In the sprawling port city of Thessaloniki, with its combination of Byzantine architecture dating back centuries, and walls bedecked in vivid graffiti art, there’s an omnipresent poster of two charcoal-sketched figures in an embrace. The artwork for the 26th annual Thessaloniki International Documentary Festival loomed large around the city as the fest opened its doors for a feast of nonfiction films from around the world.

Run by the same organisers as the November edition of the festival that focuses on features, held in the second-largest city in Greece, it welcomes artists, students and filmgoers of all stripes. But it is largely a Greek-language audience who sees and enjoys its selections, smattered as they are across repurposed warehouses around the city’s dock-based infrastructure. With that in mind, as a first-time visitor to both city and festival, I endeavoured to learn as much as I could about the selection of domestic filmmaking on show.

A particular highlight included ‘Citizen Queer’, a strand of films dedicated to celebrating and depicting a wide variety of LGBTQ+ lives in Greece and abroad.

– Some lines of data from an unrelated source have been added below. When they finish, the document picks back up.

-- ==== Sys2Proof/Laws/Memory.lean ====
section
/-! SUPPORT. The laws of the display's memories: read after write, and the canonical form every operation keeps. -/

namespace Sys2Proof.Machine

/-- A cell inserted below a bound stays above it. -/
theorem memInsert_above {a : Nat} {b : Byte} {m : Memory} {lo : Nat} (hlo : lo < a)
    (h : ∀ c ∈ m, lo < c.1) : ∀ c ∈ memInsert a b m, lo < c.1 := by
  induction m with
  | nil => simpa [memInsert] using hlo
  | cons x rest ih =>
    simp only [memInsert]
    have hx := h x (by simp)
    have hr : ∀ c ∈ rest, lo < c.1 := fun c hc => h c (by simp [hc])
    split
    · intro c hc
      simp only [List.mem_cons] at hc
      rcases hc with rfl | rfl | hc
      · exact hlo
      · exact hx
      · exact hr c hc
    · split
      · intro c hc
        simp only [List.mem_cons] at hc
        rcases hc with rfl | hc
        · exact hlo
        · exact hr c hc
      · intro c hc
        simp only [List.mem_cons] at hc
        rcases hc with rfl | hc
        · exact hx
        · exact ih hr c hc

theorem memInsert_sorted {a : Nat} {b : Byte} {m : Memory}
    (h : m.Pairwise (fun x y => x.1 < y.1)) : (memInsert a b m).Pairwise (fun x y => x.1 < y.1) := by
  induction m with
  | nil => simp [memInsert]
  | cons x rest ih =>
    rw [List.pairwise_cons] at h
    simp only [memInsert]
    split
    · rename_i hlt
      refine List.Pairwise.cons ?_ (List.Pairwise.cons h.1 h.2)
      intro c hc
      rcases List.mem_cons.1 hc with rfl | hc
      · exact hlt
      · exact Nat.lt_trans hlt (h.1 c hc)
    · split
      · rename_i heq
        exact List.Pairwise.cons (fun c hc => by simpa [heq] using h.1 c hc) h.2
      · refine List.Pairwise.cons ?_ (ih h.2)
        exact memInsert_above (by omega) h.1

theorem memInsert_mem {a : Nat} {b : Byte} {m : Memory} {c : Host.Cell} (h : c ∈ memInsert a b m) :
    c = (a, b) ∨ c ∈ m := by
  induction m with
  | nil => simpa [memInsert] using h
  | cons x rest ih =>
    simp only [memInsert] at h
    split at h
    · simpa using h
    · split at h
      · rcases List.mem_cons.1 h with rfl | h
        · exact .inl rfl
        · exact .inr (List.mem_cons_of_mem _ h)
      · rcases List.mem_cons.1 h with rfl | h
        · exact .inr (by simp)
        · rcases ih h with h | h
          · exact .inl h
          · exact .inr (List.mem_cons_of_mem _ h)

/-- A sublist of a canonical memory is canonical. -/
theorem wf_filter {m : Memory} (h : m.wf) (p : Host.Cell → Bool) : Memory.wf (m.filter p) :=
  ⟨h.1.filter p, fun c hc => h.2 c (List.mem_filter.1 hc).1⟩

/-- A write keeps the canonical form. -/
theorem memWrite_wf {m : Memory} (h : m.wf) (a : Nat) (b : Byte) : (memWrite m a b).wf := by
  unfold memWrite
  split
  · exact wf_filter h _
  · rename_i hb
    refine ⟨memInsert_sorted h.1, fun c hc => ?_⟩
    rcases memInsert_mem hc with rfl | hc
    · exact hb
    · exact h.2 c hc

/-- Clearing DDRAM keeps the canonical form. -/
theorem memClearDdram_wf {m : Memory} (h : m.wf) : (memClearDdram m).wf := wf_filter h _

/-- The empty memory, reset's, is canonical. -/
theorem wf_nil : Memory.wf [] := by simp [Memory.wf]

/-- A canonical memory reads the byte of a cell it lists. -/
theorem memRead_of_not_mem {m : Memory} {a : Nat} (h : ∀ c ∈ m, c.1 ≠ a) : memRead m a = blank a := by
  induction m with
  | nil => rfl
  | cons x rest ih =>
    simp only [memRead]
    rw [if_neg (h x (by simp))]
    exact ih fun c hc => h c (by simp [hc])

/-- Dropping cells by address leaves every kept address as it read. -/
theorem memRead_filter {m : Memory} (p : Nat → Bool) (a : Nat) :
    memRead (m.filter (fun c => p c.1)) a = if p a then memRead m a else blank a := by
  induction m with
  | nil => simp [memRead]
  | cons x rest ih =>
    simp only [List.filter_cons]
    by_cases hx : p x.1
    · simp only [hx, if_true, memRead]
      by_cases ha : x.1 = a
      · subst ha; simp [hx]
      · simp [ha, ih]
    · by_cases ha : x.1 = a
      · subst ha; simp [hx, ih]
      · simp [hx, ih, memRead, ha]

theorem memRead_insert {m : Memory} (a : Nat) (b : Byte) (x : Nat)
    (h : m.Pairwise (fun x y => x.1 < y.1)) :
    memRead (memInsert a b m) x = if x = a then b else memRead m x := by
  induction m with
  | nil =>
    simp only [memInsert, memRead]
    by_cases hx : x = a
    · simp [hx]
    · simp [hx, Ne.symm hx]
  | cons c rest ih =>
    rw [List.pairwise_cons] at h
    simp only [memInsert]
    split
    · rename_i hlt
      simp only [memRead]
      by_cases hx : x = a
      · simp [hx]
      · simp [hx, Ne.symm hx]
    · split
      · rename_i heq
        simp only [memRead]
        by_cases hx : x = a
        · simp [hx]
        · simp [hx, Ne.symm hx, ← heq]
      · rename_i hle hne
        simp only [memRead, ih h.2]
        by_cases hc : c.1 = x
        · have : x ≠ a := by omega
          simp [hc, this]
        · simp [hc]

end Sys2Proof.Machine
end

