-- ==== Sys2Proof/Laws/State.lean ====
section
/-! SUPPORT. What each named update of the state leaves alone, one lemma a field; and the values of the fields it
writes. -/

namespace Sys2Proof.Machine

@[simp] theorem settle_cfg (s : State) : s.settle.cfg = s.cfg := rfl
@[simp] theorem settle_slot (s : State) : s.settle.slot = s.slot := rfl
@[simp] theorem settle_lut (s : State) : s.settle.lut = s.lut := rfl
@[simp] theorem settle_lutInstalled (s : State) : s.settle.lutInstalled = s.lutInstalled := rfl
@[simp] theorem settle_highOut (s : State) : s.settle.highOut = s.highOut := rfl
@[simp] theorem settle_fgpos (s : State) : s.settle.fgpos = s.fgpos := rfl
@[simp] theorem settle_fgT (s : State) : s.settle.fgT = s.fgT := rfl
@[simp] theorem settle_fgV (s : State) : s.settle.fgV = s.fgV := rfl
@[simp] theorem settle_isrpos (s : State) : s.settle.isrpos = s.isrpos := rfl
@[simp] theorem settle_isrT (s : State) : s.settle.isrT = s.isrT := rfl
@[simp] theorem settle_isrS (s : State) : s.settle.isrS = s.isrS := rfl
@[simp] theorem settle_isrR (s : State) : s.settle.isrR = s.isrR := rfl
@[simp] theorem settle_kpdInit (s : State) : s.settle.kpdInit = s.kpdInit := rfl
@[simp] theorem settle_lcdInit (s : State) : s.settle.lcdInit = s.lcdInit := rfl
@[simp] theorem settle_refused (s : State) : s.settle.refused = s.refused := rfl
@[simp] theorem settle_faults (s : State) : s.settle.faults = s.faults := rfl
@[simp] theorem settle_devBusy (s : State) : s.settle.devBusy = s.devBusy := rfl
@[simp] theorem settle_dev (s : State) : s.settle.dev = s.dev := rfl
@[simp] theorem settle_vram (s : State) : s.settle.vram = s.vram := rfl
@[simp] theorem settle_anyLatch (s : State) : s.settle.anyLatch = s.anyLatch := rfl
@[simp] theorem settle_keys (s : State) : s.settle.keys = s.keys := rfl
@[simp] theorem settle_bouncing (s : State) : s.settle.bouncing = s.bouncing := rfl
@[simp] theorem settle_lcdPowered (s : State) : s.settle.lcdPowered = s.lcdPowered := rfl
@[simp] theorem settle_result (s : State) : s.settle.result = s.result := rfl
@[simp] theorem settle_events (s : State) : s.settle.events = s.events := rfl
@[simp] theorem settle_port (s : State) : s.settle.port = s.port := rfl
@[simp] theorem settle_sched (s : State) : s.settle.sched = s.sched := rfl
@[simp] theorem settle_quantum (s : State) : s.settle.quantum = s.quantum := rfl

At home, though, this was of particular interest: 2024 is a historic year in Greece, with the Orthodox Christian country legalising same-sex marriage. The polls show that the population is in majority support of this ruling by a slender margin, so the ongoing discourse – and films which contribute positively to it – are crucial. Head of the Greek programme at TIDF, Eleni Androutsopoulou, spoke to LWL about the process of selection for the fest in terms of domestic picks, as well as the national film industry in Greece.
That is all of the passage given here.